The enduring legacy of Elizabeth David, Britain's first lady of food

Simon Hopkinson first met Elizabeth David in 1984, or thereabouts, at Hilaire, the Chelsea restaurant of which he was chef. She came for supper with Valerie Eliot, and the widow of the poet was wearing – he remembers it vividly – a polka-dot dress. "I was very excited," he says. "Because I was a fan." By this time, David was in her early 70s and a little frail (in the early 1960s, she had suffered a cerebral haemorrhage, and in the 1970s, she was in a serious car accident). As a result, she had a miniature appetite. "She ate like a bird. But I remember that I'd made a consomme, very clear and gorgeous, from some prawn shells. She asked for a second helping, and I was so pleased." Made brave by this, at the end of her lunch, the young Hopkinson left his kitchen, clutching a copy of An Omelette and a Glass of Wine, David's collected journalism and the book of hers that he loves the most. She duly signed it for him, and so began a friendship that would last until she died in 1992.

At first, their relationship consisted mostly of conversations snatched when she came to lunch at Hopkinson's next berth, Bibendum, of which she was very fond (she sometimes came with another pal, the food writer Richard Olney). In time, though, the two of them became closer, and Hopkinson would take her out, or visit her at home in Halsey Street, Chelsea.

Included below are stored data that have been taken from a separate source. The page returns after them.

-- ==== Sys2Proof/Machine/Guard.lean ====
section
/-! DEFINITION. The guard operations that every unit can reach: Fumarole's record (R439), its causes of whole-chip mute
(R424 to R428, R433, R574), the precautionary window (R435, R436), the safety lock (R437, R438), and the causes of the
Vent's takeover (R324 to R328). -/

namespace Sys2Proof.Machine

/-! ### The Vent's takeover causes -/

/-- Some cause of takeover is in force (R324). -/
def State.vntCauses (s : State) : Bool :=
  s.bit Reg.VNTSTAT_CAUSE_EMERG || s.bit Reg.VNTSTAT_CAUSE_FUM || s.bit Reg.VNTSTAT_CAUSE_FORCE

/-- A cause of takeover arises (R324, R328): the faded contributions fade from the weight they have. -/
def State.vntCause (s : State) (f : Fld) : State :=
  if s.bit Reg.VNTSTAT_TAKEOVER then s.putBit f true
  else
    let s1 : State := { s with vent := { s.vent with fade := 0, due := false } }
    (((s1.putBit f true).putBit Reg.VNTSTAT_TAKEOVER true).putBit Reg.VNTSTAT_RETURNING false).raise 81

/-- A cause of takeover clears; with the last of them takeover ends, and the contributions return from the next output edge on
(R327). -/
def State.vntClear (s : State) (f : Fld) : State :=
  let s1 := s.putBit f false
  if s.bit Reg.VNTSTAT_TAKEOVER && !s1.vntCauses then
    let s2 : State := { s1 with vent := { s1.vent with ang := 128, fade := 0, due := true } }
    s2.putBit Reg.VNTSTAT_TAKEOVER false
  else s1

/-! ### The fault record -/

/-- The class of one of Fumarole's events (R439). -/
def fumClass (n : Nat) : Nat :=
  if n = 192 ∨ n = 193 then 0 else if (194 ≤ n ∧ n ≤ 199) ∨ n = 205 ∨ n = 206 then 1 else 2

/-- FAULT_N follows its conditions (R433). -/
def State.faultN (s : State) : State :=
  s.putBit Reg.FUMSTAT_FAULTN
    (s.bit Reg.FUMSTAT_MUTE_ALL || s.bit Reg.FUMRECSTAT_UNACK || (s.get Reg.FUMSTAT_CAUSE).testBit 9)

/-- The frame divider has started, at the first lock after the release (R22, R449), and no chip reset or POR holds it. -/
def State.dividerRuns (s : State) : Bool := decide (s.pwr.chip < 2) && !s.clk.first

/-- A record entry (R439): the first goes to entry 0, later ones round the ring 1 to 63. -/
def State.fumEntry (s : State) (n cls detail : Nat) : State :=
  let first := s.get Reg.FUMRECSTAT_COUNT = 0
  let i := if first then 0 else s.get Reg.FUMRECSTAT_NEXT % 64
  let s1 := (((s.put (Reg.FUMREC_WORD0 i) (s.fum.seq % 65536 + 65536 * n + 2 ^ 24 * cls)).put (Reg.FUMREC_WORD1 i)
    (if s.dividerRuns then s.frame else 2 ^ 32 - 1)).put (Reg.FUMREC_WORD2 i) (s.get Reg.FUMTICK_TICKS)).put
    (Reg.FUMREC_WORD3 i) detail
  let s2 := (s1.bump Reg.FUMRECSTAT_COUNT)
  let s3 := if first then s2 else if i = 63 then (s2.put Reg.FUMRECSTAT_NEXT 1).putBit Reg.FUMRECSTAT_WRAPPED true
    else s2.put Reg.FUMRECSTAT_NEXT (i + 1)
  { s3 with fum := { s3.fum with seq := s3.fum.seq + 1 } }

/-- An entry with its effect on UNACK and FAULT_N (R433, R439). -/
def State.fumRecord (s : State) (n cls detail : Nat) : State :=
  let s1 := if s.get Reg.FUMCFG_REC_SEV ≤ cls ∨ cls = 2 then s.fumEntry n cls detail else s
  (if s.get Reg.FUMCFG_FAULTN_SEV ≤ cls ∧ (s.get Reg.FUMCFG_REC_SEV ≤ cls ∨ cls = 2) then
    s1.putBit Reg.FUMRECSTAT_UNACK true else s1).faultN

/-- One of Fumarole's events: raised and recorded. -/
def State.fumEvent (s : State) (n detail : Nat) : State := (s.raise n).fumRecord n (fumClass n) detail

/-- One of the events E192 to E199 and E206, raised and recorded at most once per period. -/
def State.fumEventOnce (s : State) (n detail : Nat) : State :=
  if s.evt.once.contains n then s else (s.raiseOnce n).fumRecord n (fumClass n) detail

/-! ### Whole-chip mute -/

/-- The bits of FUMSTAT.CAUSE (R424). -/
def fumSafePin : Nat := 0
def fumMgmt : Nat := 1
def fumClock : Nat := 2
def fumThermal : Nat := 3
def fumSupply : Nat := 4
def fumGeyser : Nat := 5
def fumLockstep : Nat := 6
def fumFabric : Nat := 7
def fumStall : Nat := 8
def fumSelf : Nat := 9

def State.fumHas (s : State) (c : Nat) : Bool := (s.get Reg.FUMSTAT_CAUSE).testBit c

/-- A cause in force calls for fallback (R424, R426). -/
def State.fumWantsFallback (s : State) : Bool :=
  s.fumHas fumGeyser || s.fumHas fumLockstep || s.fumHas fumFabric || s.fumHas fumStall || s.fumHas fumSelf ||
    (s.bit Reg.FUMCFG_PRI_PASS && (s.fumHas fumSafePin || s.fumHas fumMgmt))

/-- The fallback follows the causes (R426). -/
def State.fumFallback (s : State) : State :=
  if s.fumWantsFallback && !s.bit Reg.FUMSTAT_FALLBACK then
    ((s.putBit Reg.FUMSTAT_FALLBACK true).vntCause Reg.VNTSTAT_CAUSE_FUM).fumEvent 202
      (4096 * (s.get Reg.FUMSTAT_CAUSE).log2)
  else if !s.fumWantsFallback && s.bit Reg.FUMSTAT_FALLBACK then
    (s.putBit Reg.FUMSTAT_FALLBACK false).vntClear Reg.VNTSTAT_CAUSE_FUM
  else s

/-- The chip is one of a pair (LNKCASC.MODE). -/
def State.pairMode (s : State) : Bool := s.get Reg.LNKCASC_MODE == 2

/-- Fumarole drives ACT_OUT low by its own authority (R404, R428). -/
def State.pairDrop (s : State) : State := if s.pairMode then s.putBit Reg.PAIRSTAT_ACTIVE false else s

/-! ### What the port output balls drive -/

/-- Output pin `pin` is at high impedance for a short (R606). -/
def State.pinHiz (s : State) (pin : Nat) : Bool := (s.get (Reg.PINSHORT_SHORT (pin / 32))).testBit (pin % 32)

/-- The ball of output channel `q` is at high impedance: a chip of a pair that does not hold ACT_OUT (R398, R604), the hold
after a reset (R603), or a short (R606). -/
def State.portHiz (s : State) (q : Nat) : Bool :=
  (s.pairMode && !s.bit Reg.PAIRSTAT_ACTIVE) || s.bit Reg.PINSTAT_HELD_HIZ || s.pinHiz (10 * (q / 16) + 2 + q % 16 / 2)

/-- What the ball of output channel `q` shows: the words of the frame, or none for high impedance; every port output is at high
impedance while a reset of chip scope is asserted (R601).  While VDD_IO is below its warning threshold what it shows is open
(R605). -/
def State.portBall (s : State) (q : Nat) : Option (List (BitVec 32)) :=
  if (s.get Reg.SUPSTAT_BELOW_WARN).testBit 3 then Config.weakBall s.free q
  else if s.pwr.chip ≠ 0 || s.portHiz q then none else s.ports.out.look none q

/-- Output channel `q` drives the words `x` of a frame; none is high impedance. -/
def State.setOut (s : State) (q : Nat) (x : List (BitVec 32)) : State :=
  { s with ports := { s.ports with out := s.ports.out.upd none q (if s.portHiz q then none else some x) } }

/-- Output channel `q` is driven low (R298, R302, R303, R532). -/
def State.lowChan (s : State) (q : Nat) : State := s.setOut q [0]

/-- Every port output is driven low. -/
def State.portsLow (s : State) : State := (List.range 256).foldl State.lowChan s

/-! ### Causes -/

/-- A cause of whole-chip mute arises (R424): MUTE_ALL and E200 with the first, then fallback, ACT_OUT and FAULT_N. -/
def State.fumCause (s : State) (c : Nat) : State :=
  if s.fumHas c then s else
  let s1 := (s.put Reg.FUMSTAT_CAUSE (s.get Reg.FUMSTAT_CAUSE ||| 2 ^ c))
  let s2 := if s.bit Reg.FUMSTAT_MUTE_ALL then s1
    else ((s1.putBit Reg.FUMSTAT_MUTE_ALL true).pairDrop).fumEvent 200 (4096 * c)
  ({ s2 with fum := { s2.fum with since := s2.fum.since.upd 0 c 0 } }.fumFallback).faultN

/-- A cause clears (R424); with the last of them MUTE_ALL ends, C returns and E201 is raised (R425). -/
def State.fumClear (s : State) (c : Nat) : State :=
  if !s.fumHas c then s else
  let s1 := (s.put Reg.FUMSTAT_CAUSE (s.get Reg.FUMSTAT_CAUSE ^^^ 2 ^ c)).fumFallback
  (if s1.get Reg.FUMSTAT_CAUSE = 0 then (s1.putBit Reg.FUMSTAT_MUTE_ALL false).fumEvent 201 (4096 * c) else s1).faultN

/-- A fault with an action field arises (R427): action 0 records it, 1 mutes, 2 and 3 mute and ask for a safe reset. -/
def State.fumAct (s : State) (act : Fld) (c evt : Nat) : State :=
  if s.get act = 0 then ((s.fumEntry evt 2 (4096 * c)).putBit Reg.FUMRECSTAT_UNACK true).faultN
  else
    let s1 := s.fumCause c
    if 2 ≤ s.get act then { s1 with fum := { s1.fum with resetDue := true } } else s1

/-! ### The precautionary window and the safety lock -/

/-- A rail dips and recovers: the precautionary window opens (R435). -/
def State.fumPrecaution (s : State) : State :=
  (({ s with mem := { s.mem with passSince := false } } : State).putBit Reg.FUMSTAT_PRECAUT true).fumEvent 205 0

/-- A scrub pass ends: one that began after the dip and was clean closes the window (R436). -/
def State.fumPassDone (s : State) (clean : Bool) : State :=
  if s.mem.passSince && clean then s.putBit Reg.FUMSTAT_PRECAUT false else s

/-- The safety lock is closed (R437). -/
def State.locked (s : State) : Bool := s.bit Reg.FUMLOCK_CLOSED

/-- A write refused by the lock (R438). -/
def State.fumLockWrite (s : State) (a : Nat) : State :=
  (((s.put Reg.FUMLWADDR_LO_ADDR a).put Reg.FUMLWADDR_HI_ADDR_HI (a / 2 ^ 32)).putBit Reg.FUMSTAT_LOCK_WR
    true).fumEventOnce 206 0

/-! ### Fumarole's copies of the guard words -/

/-- The reset value of the copy of a guard word, by PID less 0x1C_0000 (R441). -/
def guardReset (i : Nat) : BitVec 32 :=
  if i < 0x200 then 0x03000000 else if i < 0x400 then 0x0130001E else if i < 0x500 then 0 else 0x0030001E

/-- A guard word that takes effect at frame `f` enters the copy, unless the lock is closed or it is poison (R413,
R643). -/
def State.guardTake (s : State) (i f : Nat) (x : Sinter) : State :=
  if s.locked || x.isPoison || decide (0x600 ≤ i) then s
  else { s with fum := { s.fum with guard := s.fum.guard.upd [] i ((f, x) :: keepFrom Prod.fst s.horizon (s.fum.guard.look [] i)) } }

/-- The guard word in force for frame `f`: where Geyser delivers poison, that of the frame before (R643). -/
def State.guardAt (s : State) (i f : Nat) : BitVec 32 :=
  let g := if s.gys.bad = some (0x1C0000 + i) then f - 1 else f
  match (s.fum.guard.look [] i).find? (fun e => decide (e.1 ≤ g)) with
  | some e => e.2.data
  | none => guardReset i

end Sys2Proof.Machine
end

On one occasion, they went to the River Café: its chef-proprietors, Ruth Rogers and Rose Gray, having been warned, were wearing T-shirts with David's recipe for chocolate – or was it almond? – tart printed on the back (she took this in good part). On another, they celebrated her birthday at home with Jill Norman, David's long-time editor, and a bottle of Dom Pérignon, nibbling all the while on her favourite Roka cheese biscuits. Hopkinson was even able to introduce her to one of his most famous regular customers, Francis Bacon. The artist was – this seems so wonderfully unlikely – another fan of David's, and kept her books, as so many people do, beside his bed. "That was exciting," says Hopkinson. "Two completely different geniuses shaking hands." Oh, that he had pulled out a camera and taken a photograph.

David could be difficult; this is no secret. But Hopkinson knew how to handle her. "Well, I knew never to bring up the Carrier word," he says [a reference to Robert Carrier, the American cook and television presenter whose recipes were almost as rich as his to-camera style]. "And if you didn't agree with her, those little, beady eyes would pop right open. She could be … vociferous. One was on one's mettle, put it like that. She could be pedantic, too. My thing about crisp and crispy [he loathes the latter word] came from her in the beginning. She pointed it out one day, the fact that the extra 'y' is completely unnecessary, and I thought: yes, you're right. But I had huge respect for her. She was so learned and intelligent, and I loved the way she looked. Those eyes. She was so delicate. I remember seeing her tucked up in bed, recuperating, Post-it notes everywhere – all the things she wanted to moan about – and the room full of beautiful things."

Somewhere in his flat is an ancient answer phone, on which there remains the last message she left him. David died in the early hours of 22 May 1992, having enjoyed a good bottle of chablis and some caviar brought to her bedside by friends. A memorial service was held at St Martin-in-the-Fields on 10 September, after which a lunch was held at the Institute of Contemporary Arts in the Mall, the food provided by the chefs Sally Clarke, Martin Lam and, of course, Hopkinson. What did he make? "Piedmontese peppers, and spiced aubergine salad, a particular favourite of hers." The recipe for the latter – fragrant with cumin, allspice and fresh coriander – can be found in his book Roast Chicken and Other Stories. It is completely delicious and, if you follow the quantities exactly, somehow magically abundant.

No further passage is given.